Its interesting to note that the girl after being reserected can't go to church for 4 years, and when her new found husband (not the fiend) makes her go to church they suffer for it.

(Read The Fairy Tale Story)

This makes this story a sort of mixing of two lessons, one is that one should get to know the person before they agree to marry them, the second is a commonality in Fairy tales in general and that is that one should listen to their wife no matter what.
Unlike many of the latter types of tales the fiend has a the characters able to recover from the horror of their predicament.
It is interesting to see how although many have argued fairy tales are sexist they are in fact rarely are, at least not necessarly against girls. In fairy tales girls and boys are both just as likely to be the villions of the story.

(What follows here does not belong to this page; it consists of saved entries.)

-- ==== Sys2Proof/Laws/Operands.lean ====
section
/-! SUPPORT. One lemma for each operand form and flag computation: all it can answer. -/

namespace Sys2Proof.Machine

/-- The window test, in natural numbers (R72). -/
theorem inWin_iff (w : Window) (d : Ticks) : inWin w d = true ↔ w.lo.toNat < d.toNat ∧ d.toNat < w.hi.toNat := by
  simp [inWin]

/-- The three answers of the classifier (R73). -/
theorem classify_cases (desc : Descriptor) (d : Ticks) :
    (inWin desc.dl d = true ∧ classify desc d = ⟨true, false⟩) ∨
    (inWin desc.dl d = false ∧ inWin desc.ds d = true ∧ classify desc d = ⟨false, false⟩) ∨
    (inWin desc.dl d = false ∧ inWin desc.ds d = false ∧ classify desc d = ⟨false, true⟩) := by
  unfold classify
  cases inWin desc.dl d <;> cases inWin desc.ds d <;> simp

/-- "The appended bit equals `in_dl` in all three cases" (R73). -/
theorem classify_bit (desc : Descriptor) (d : Ticks) : (classify desc d).bit = inWin desc.dl d := by
  obtain ⟨h, hc⟩ | ⟨h, -, hc⟩ | ⟨h, -, hc⟩ := classify_cases desc d <;> rw [hc, h]

theorem classify_bad (desc : Descriptor) (d : Ticks) :
    (classify desc d).bad = (!inWin desc.dl d && !inWin desc.ds d) := by
  obtain ⟨h, hc⟩ | ⟨h, h', hc⟩ | ⟨h, h', hc⟩ := classify_cases desc d <;> simp [hc, h] <;> simp [h']

/-- A shift-in is `2 v + b` modulo `2^n` (R9). -/
theorem shiftIn_toNat {n : Nat} (v : BitVec n) (b : Bool) (hn : 0 < n) :
    (shiftIn v b).toNat = (2 * v.toNat + b.toNat) % 2 ^ n := by
  have h1 : 1 < 2 ^ n := Nat.one_lt_two_pow (by omega)
  have hb : b.toNat % 2 ^ n = b.toNat := Nat.mod_eq_of_lt (by cases b <;> simp; omega)
  obtain ⟨m, rfl⟩ : ∃ m, n = m + 1 := ⟨n - 1, by omega⟩
  simp only [shiftIn, BitVec.toNat_or, BitVec.toNat_shiftLeft, BitVec.toNat_setWidth, BitVec.toNat_ofBool, hb,
    Nat.shiftLeft_eq, pow_one]
  have e : v.toNat * 2 % 2 ^ (m + 1) = 2 * (v.toNat % 2 ^ m) := by
    rw [pow_succ, Nat.mul_mod_mul_right, Nat.mul_comm]
  have e2 : (2 * v.toNat + b.toNat) % 2 ^ (m + 1) = 2 * (v.toNat % 2 ^ m) + b.toNat := by
    have hlt : v.toNat % 2 ^ m < 2 ^ m := Nat.mod_lt _ (by positivity)
    have hd : v.toNat = 2 ^ m * (v.toNat / 2 ^ m) + v.toNat % 2 ^ m := (Nat.div_add_mod _ _).symm
    have hb2 : b.toNat < 2 := by cases b <;> simp
    have hrw : 2 * v.toNat + b.toNat = 2 ^ (m + 1) * (v.toNat / 2 ^ m) + (2 * (v.toNat % 2 ^ m) + b.toNat) := by
      rw [pow_succ]; nlinarith
    rw [hrw, Nat.mul_add_mod, Nat.mod_eq_of_lt]
    rw [pow_succ]; omega
  rw [e, e2]
  have := Nat.two_pow_add_eq_or_of_lt (i := 1) (b := b.toNat) (by cases b <;> simp) (v.toNat % 2 ^ m)
  simpa [Nat.mul_comm] using this.symm

/-- The tick counter is `TCNT + 1` modulo 65536 (R66). -/
theorem tcntNext_toNat (r : Regs) : (tcntNext r).toNat = (r.tcnt.toNat + 1) % 65536 := by
  unfold tcntNext
  rw [Config.allOnes_tickW]
  split
  · next h => simp [h]
  · simp [BitVec.toNat_add]

theorem tovNext_eq (r : Regs) : tovNext r = (r.tov || r.tcnt == 0xFFFF) := by
  unfold tovNext
  rw [Config.allOnes_tickW]
  by_cases h : r.tcnt = 0xFFFF
  · simp [h]
  · rw [if_neg h, beq_eq_false_iff_ne.mpr h, Bool.or_false]

theorem overThresh_iff (c : Params) (r : Regs) : overThresh c r = true ↔ c.idleThresh.toNat < r.tcnt.toNat := by
  simp [overThresh]

/-- The low part of a word with one bit above it. -/
theorem append_low {n : Nat} (f : Bool) (v : BitVec n) : (BitVec.ofBool f ++ v).setWidth n = v := by
  ext i hi
  rw [BitVec.getElem_setWidth, BitVec.getLsbD_append]
  simp [hi]

/-- The bit above. -/
theorem append_top {n : Nat} (f : Bool) (v : BitVec n) : (BitVec.ofBool f ++ v).getLsbD n = f := by
  rw [BitVec.getLsbD_append]
  simp

/-- Every edge event is its word's (R49). -/
theorem ofWord_word (e : EdgeEvent) : EdgeEvent.ofWord e.word = e := by
  obtain ⟨l, d⟩ := e
  simp only [EdgeEvent.ofWord, EdgeEvent.word, append_low, append_top]

/-- Every ROM result whose key is not 0x00 is its word's (R37). -/
theorem romOfWord_word (r : RomResult) (h : ∀ k, r = .hit k → k ≠ 0) : romOfWord (romWord r) = some r := by
  cases r with
  | miss => rfl
  | ignored => rfl
  | hit k => simp only [romOfWord, romWord, romFound, romKey, append_low, append_top, if_true, if_neg (h k rfl)]

/-- The phase of a phase code (R50). -/
theorem phaseOfCode_phaseCode (p : Phase) : phaseOfCode (phaseCode p) = some p := by
  cases p <;> rfl

/-- No phase has ERROR's code (R50, R57). -/
theorem phaseCode_ne_error (p : Phase) : phaseCode p ≠ errorCode := by
  cases p <;> decide

/-- A shift-in, as the number the spec writes: `trunc_n(2 v + b)` (R9). -/
theorem shiftIn_eq_ofNat {n : Nat} (v : BitVec n) (b : Bool) (hn : 0 < n) :
    shiftIn v b = BitVec.ofNat n (2 * v.toNat + b.toNat) := by
  apply BitVec.eq_of_toNat_eq
  rw [shiftIn_toNat v b hn, BitVec.toNat_ofNat]

/-- The tick counter, as the number the spec writes (R66). -/
theorem tcntNext_eq_ofNat (r : Regs) : tcntNext r = BitVec.ofNat 16 (r.tcnt.toNat + 1) := by
  apply BitVec.eq_of_toNat_eq
  rw [tcntNext_toNat, BitVec.toNat_ofNat, Config.two_pow_tickW]

/-- A count, as the number the spec writes (R79). -/
theorem count_succ_eq_ofNat (v : Count) : v + 1 = BitVec.ofNat 8 (v.toNat + 1) := by
  apply BitVec.eq_of_toNat_eq
  simp [BitVec.toNat_add]

end Sys2Proof.Machine
end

Whats more by disobaying their wife men will end up misrable this is more evidince that fairy tales where indeed old wives tales, stories told most often by women. One cannot forget however that they where often written down and altered by men, making them an interesting story.

Friday, January 25, 2008

Red Riding Hood Wolves and War

It is likely that in the wilder parts of Europe at one time wolves where not an uncommon sight, though shy around people they will at times watch and follow humans, or move past the village. People would have seen these animals and perhaps not minded them at all, and in some places people may have even spoken with and or revered them.
Wolves are of course predators but like many predators they do not as a rule tend to like the taste of humans.
This however can change, once an animal has eaten human enough they acquire a taste for it and so are more likely to attack, this is not necessarily simply a matter of an animal which is starving, at times it can occur for other reasons.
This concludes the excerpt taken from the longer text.